-- ==== Sys2Proof/Laws/Bits.lean ====
section
/-! SUPPORT. Single bits of port registers: what setting or clearing one bit, and a masked write, do to each bit. -/

namespace Sys2Proof.Machine

/-- The bit written has the level; every other bit is kept (R121, R122). -/
theorem getLsbD_withBit (b : Byte) (k j : Nat) (level : Bool) (hj : j < 8) :
    (withBit b k level).getLsbD j = if j = k then level else b.getLsbD j := by
  unfold withBit
  by_cases hk : j = k
  · subst hk
    cases level <;> simp [hj]
  · have hs : (1#8 <<< k).getLsbD j = false := by
      by_cases hlt : j < k
      · simp [hlt]
      · have : j - k ≠ 0 := by omega
        simp [this]
    cases level
    · simp only [Bool.false_eq_true, ↓reduceIte, BitVec.getLsbD_and, BitVec.getLsbD_not, hs, hk]; simp [hj]
    · simp only [↓reduceIte, BitVec.getLsbD_or, hs, hk]; simp

theorem getLsbD_withBit_same (b : Byte) {k : Nat} (level : Bool) (hk : k < 8) :
    (withBit b k level).getLsbD k = level := by rw [getLsbD_withBit _ _ _ _ hk, if_pos rfl]

theorem getLsbD_withBit_other (b : Byte) {k j : Nat} (level : Bool) (hj : j < 8) (h : j ≠ k) :
    (withBit b k level).getLsbD j = b.getLsbD j := by rw [getLsbD_withBit _ _ _ _ hj, if_neg h]

/-- Two bytes with the same eight bits are equal. -/
theorem byte_ext {x y : Byte} (h : ∀ j, j < 8 → x.getLsbD j = y.getLsbD j) : x = y :=
  BitVec.eq_of_getLsbD_eq fun j hj => h j hj

/-- Writing a bit twice: the last level stands. -/
theorem withBit_withBit (b : Byte) (k : Nat) (x y : Bool) : withBit (withBit b k x) k y = withBit b k y := by
  apply byte_ext
  intro j hj
  simp only [getLsbD_withBit _ _ _ _ hj]
  split <;> rfl

/-- Writes of two different bits commute. -/
theorem withBit_comm (b : Byte) {k l : Nat} (x y : Bool) (h : k ≠ l) :
    withBit (withBit b k x) l y = withBit (withBit b l y) k x := by
  apply byte_ext
  intro j hj
  simp only [getLsbD_withBit _ _ _ _ hj]
  by_cases h1 : j = k <;> by_cases h2 : j = l <;> simp_all

/-- Writing the level a bit already has changes nothing. -/
theorem withBit_self (b : Byte) {k : Nat} {x : Bool} (h : b.getLsbD k = x) : withBit b k x = b := by
  apply byte_ext
  intro j hj
  rw [getLsbD_withBit _ _ _ _ hj]
  split
  · subst_vars; rfl
  · rfl

/-- Each bit of a masked write (R134). -/
theorem getLsbD_maskedWrite (r k v : Byte) (j : Nat) (hj : j < 8) :
    (maskedWrite r k v).getLsbD j = if k.getLsbD j then v.getLsbD j else r.getLsbD j := by
  simp only [maskedWrite, BitVec.getLsbD_or, BitVec.getLsbD_and, BitVec.getLsbD_not, hj, decide_true, Bool.true_and]
  cases k.getLsbD j <;> simp

/-- Each bit of ROLE_MASK once the pins are configured (R47). -/
theorem getLsbD_roleMask (s : State) (hc : s.configured = true) (j : Nat) (hj : j < 8) :
    s.roleMask.getLsbD j =
      (decide (j = s.idxCsr.toNat) || decide (j = s.idxCsw.toNat) || decide (j = s.idxMode.toNat) ||
        decide (j = s.idxReset.toNat)) := by
  have one (k : Nat) : (1#8 <<< k).getLsbD j = decide (j = k) := by
    by_cases hk : j = k
    · subst hk; simp [hj]
    · by_cases hlt : j < k
      · simp [hlt, hk]
      · have : j - k ≠ 0 := by omega
        simp [this, hk]
  simp only [State.roleMask, hc, ↓reduceIte, BitVec.getLsbD_or, one]

/-- Before CFG_PINS the host owns every bit (R47). -/
theorem roleMask_unconfigured (s : State) (hc : s.configured = false) : s.roleMask = 0 := by
  simp [State.roleMask, hc]

end Sys2Proof.Machine
end

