/-- It writes every other bit of its mask (R134, R135). -/
theorem getLsbD_hostWrite_free {s : State} (r mask val : Byte) {j : Nat} (hj : j < 8)
    (free : ¬(s.configured = true ∧ IsRole s j)) :
    (maskedWrite r (s.hostWritable mask) val).getLsbD j = if mask.getLsbD j then val.getLsbD j else r.getLsbD j := by
  have outside : s.roleMask.getLsbD j = false := by
    cases configured : s.configured with
    | false => rw [roleMask_unconfigured s configured]; exact BitVec.getLsbD_zero
    | true =>
      rw [getLsbD_roleMask s configured j hj]
      simpa [configured, IsRole, and_assoc] using free
  rw [getLsbD_maskedWrite _ _ _ _ hj, State.hostWritable, BitVec.getLsbD_and, BitVec.getLsbD_not, outside]
  simp [hj]

/-- A host write to CTRL_OUT is no frame: it cannot move the write strobe, or no pin is a strobe yet (R134, R325;
log 10). -/
theorem frameAt_hostCtrlWrite (s : State) (mask val : Byte) :
    s.walk.frameAt (.ctrl (maskedWrite s.ctrlOut (s.hostWritable mask) val)) = none := by
  cases configured : s.configured with
  | false => simp [Walk.frameAt, Walk.writeEdge, Walk.drives, State.walk, configured]
  | true =>
    have kept := getLsbD_hostWrite_role configured s.ctrlOut mask val (.inr (.inl rfl))
    simp [Walk.frameAt, Walk.writeEdge, State.walk, kept]

/-- A host write to CTRL_OUT, which an attached VDP does not see (R134, R325). -/
theorem landInput_ctrlWrite {s : State} (arst : s.arst = false) (mask val : Byte) :
    landInput (.ctrlWrite mask val) s =
      { s with
        ctrlOut := maskedWrite s.ctrlOut (s.hostWritable mask) val
        trace := .ctrl (maskedWrite s.ctrlOut (s.hostWritable mask) val) :: s.trace } := by
  have same : vdpAfter s.walk (.ctrl (maskedWrite s.ctrlOut (s.hostWritable mask) val)) s.vdp = s.vdp := by
    rw [vdpAfter_ctrl, frameAt_hostCtrlWrite]
    exact Option.map_id'
  refine (if_neg (Bool.eq_false_iff.mp arst)).trans ?_
  rw [hostCtrlWrite, writeCtrl, same]

/-- A host write to CTRL_DIR (R135). -/
theorem landInput_ctrlDirWrite {s : State} (arst : s.arst = false) (mask val : Byte) :
    landInput (.ctrlDirWrite mask val) s =
      { s with
        ctrlDir := maskedWrite s.ctrlDir (s.hostWritable mask) val
        trace := .ctrlDir (maskedWrite s.ctrlDir (s.hostWritable mask) val) :: s.trace } :=
  if_neg (Bool.eq_false_iff.mp arst)

/-- Settles O18: both registers take the same masked write, whose bits are the host's where no role owns them. -/
theorem hostWritesKeepTheRoleBits : Obligations.HostWritesKeepTheRoleBits := by
  intro s mask val arst owned
  have bits (r : Byte) : ∀ j < 8,
      (mask.getLsbD j = true ∧ ¬owned j → (maskedWrite r (s.hostWritable mask) val).getLsbD j = val.getLsbD j) ∧
        (mask.getLsbD j = false ∨ owned j → (maskedWrite r (s.hostWritable mask) val).getLsbD j = r.getLsbD j) := by
    intro j hj
    by_cases role : owned j
    · exact ⟨fun h => absurd role h.2, fun _ => getLsbD_hostWrite_role role.1 r mask val role.2⟩
    · rw [getLsbD_hostWrite_free r mask val hj role]
      exact ⟨fun h => if_pos h.1, fun h => if_neg (Bool.eq_false_iff.mp (h.resolve_right role))⟩
  exact ⟨⟨_, landInput_ctrlWrite arst mask val, bits _⟩, ⟨_, landInput_ctrlDirWrite arst mask val, bits _⟩⟩

/-! ## Equivalent traces -/

/-- A walk with the three port registers that frames depend on (R132, R133). -/
structure Walk.On (w : Walk) (r : PortRegs) : Prop where
  ctrl : w.ctrl = r.ctrlOut
  dir : w.dir = r.ctrlDir
  dout : w.dout = r.dout

theorem Walk.On.after {w : Walk} {r : PortRegs} (h : w.On r) (e : Event) : (w.after e).On (r.after e) := by
  obtain ⟨ctrl, dir, dout⟩ := h
  cases e with
  | ctrl v => exact ⟨rfl, dir, dout⟩
  | ctrlDir v => exact ⟨ctrl, rfl, dout⟩
  | data v => exact ⟨ctrl, dir, rfl⟩
  | _ => exact ⟨ctrl, dir, dout⟩

/-- An event that leaves its register unchanged moves no line, so it is no frame (R132, R133). -/
theorem Walk.On.idleEvent {w : Walk} {r : PortRegs} (h : w.On r) {e : Event} (idle : r.idleEvent e = true) :
    w.frameAt e = none ∧ w.after e = w := by
  obtain ⟨ctrl, dir, dout⟩ := h
  cases e with
  | ctrl v =>
    obtain rfl := (beq_iff_eq.mp idle).trans ctrl.symm
    exact ⟨by simp [Walk.frameAt, Walk.writeEdge], rfl⟩
  | ctrlDir v =>
    obtain rfl := (beq_iff_eq.mp idle).trans dir.symm
    exact ⟨rfl, rfl⟩
  | data v =>
    obtain rfl := (beq_iff_eq.mp idle).trans dout.symm
    exact ⟨rfl, rfl⟩
  | ddir | intDir => exact ⟨rfl, rfl⟩
  | _ => exact absurd idle Bool.false_ne_true
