-- ==== Sys2Proof/Machine/Ops.lean ====
section
/-! DEFINITION. The named operations every meaning is built from: the RAM arrays, the address decoder and the bus
(20_memory.md rules R50 to R60), the end of an instruction (10_state.md rules R27, R28) and the diagnostic event
(60_exceptions.md rule R162). The hardware takes no exception and returns from none (60_exceptions.md rules R150,
R153, R154), so there is no such operation. -/

namespace Sys2Proof.Machine

/-- Read a RAM array. -/
def Memory.read : Memory → Nat → Byte
  | [], _ => Memory.unlisted
  | (k₀, v₀) :: m, k => if k₀ = k then v₀ else Memory.read m k

/-- Write a RAM array, keeping the canonical form. -/
def Memory.write : Memory → Nat → Byte → Memory
  | [], k, v => if v = Memory.unlisted then [] else [(k, v)]
  | (k₀, v₀) :: m, k, v =>
    if k < k₀ then (if v = Memory.unlisted then (k₀, v₀) :: m else (k, v) :: (k₀, v₀) :: m)
    else if k = k₀ then (if v = Memory.unlisted then m else (k, v) :: m)
    else (k₀, v₀) :: Memory.write m k v

/-- The handlers of the address map (20_memory.md rule R51), with the index the handler uses. -/
inductive Handler where
  | cartridge (index : Nat)
  | videoRam
  | externalRam
  | workRam (index : Nat)
  | objectMemory
  | prohibited
  | ioRegisters
  | highRam (index : Nat)
  | interruptEnable
  deriving DecidableEq, Repr

/-- The address decoder, in the priority order of 20_memory.md rule R51. -/
def handlerOf (addr : Word) : Handler :=
  let a := addr.toNat
  if a ≤ 0x7FFF then .cartridge a
  else if a ≤ 0x9FFF then .videoRam
  else if a ≤ 0xBFFF then .externalRam
  else if a ≤ 0xDFFF then .workRam (a - 0xC000)
  else if a ≤ 0xFDFF then .workRam ((a - 0xE000) % Config.wramSize)
  else if a ≤ 0xFE9F then .objectMemory
  else if a ≤ 0xFEFF then .prohibited
  else if a ≤ 0xFF7F then .ioRegisters
  else if a ≤ 0xFFFE then .highRam (a - 0xFF80)
  else .interruptEnable

/-- The cartridge's read: the byte at the index, or the fill value (20_memory.md rule R52). -/
def cartRead (cart : Option (List Byte)) (index : Nat) : Byte :=
  match cart with
  | none => Config.fill
  | some bytes => bytes.getD index Config.fill

/-- The bus read (20_memory.md rules R50 to R60). -/
def Bus.read (b : Bus) (addr : Word) : Byte :=
  match handlerOf addr with
  | .cartridge i => cartRead b.cart i
  | .videoRam => Config.fill
  | .externalRam => Config.fill
  | .workRam i => Memory.read b.wram i
  | .objectMemory => Config.fill
  | .prohibited => Config.fill
  | .ioRegisters => Config.fill
  | .highRam i => Memory.read b.hram i
  | .interruptEnable => b.ie

/-- The bus write (20_memory.md rules R50 to R60): dropped everywhere but in WRAM, HRAM and IE. -/
def Bus.write (b : Bus) (addr : Word) (v : Byte) : Bus :=
  match handlerOf addr with
  | .cartridge _ => b
  | .videoRam => b
  | .externalRam => b
  | .workRam i => { b with wram := Memory.write b.wram i v }
  | .objectMemory => b
  | .prohibited => b
  | .ioRegisters => b
  | .highRam i => { b with hram := Memory.write b.hram i v }
  | .interruptEnable => { b with ie := v }

/-- `MemRead(addr, 1)` (00_scope.md rule R10). -/
def memRead (addr : Word) (s : State) : Byte := s.bus.read addr

/-- `MemWrite(addr, 1, v)` (00_scope.md rule R10). -/
def memWrite (addr : Word) (v : Byte) (s : State) : State := { s with bus := s.bus.write addr v }

/-- `Diag(kind, info)` (00_scope.md rule R10, 60_exceptions.md rule R162). -/
def emitDiag (d : Diag) (s : State) : State := { s with diags := d :: s.diags }

/-- The end of every instruction: the new PC and the two report fields (00_scope.md rule R10, 10_state.md rule R28). -/
def finish (pc : Word) (len cycles : Nat) (s : State) : State :=
  { s with pc := pc, instrLen := len, instrCycles := cycles }

/-- The end of an instruction that is no jump and not HALT: PC moves past its `len` bytes, mod 65536
(10_state.md rule R27). A meaning runs with PC at the opcode byte, so this is the PC the fetches leave. -/
def retire (len cycles : Nat) (s : State) : State :=
  finish (s.pc + BitVec.ofNat 16 len) len cycles s

end Sys2Proof.Machine
end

===============

## WHAT THIS TASK INVOLVES
Count every line of the records that includes "instruction", and give that number with no other words.

## RESULT FOR THIS TASK
3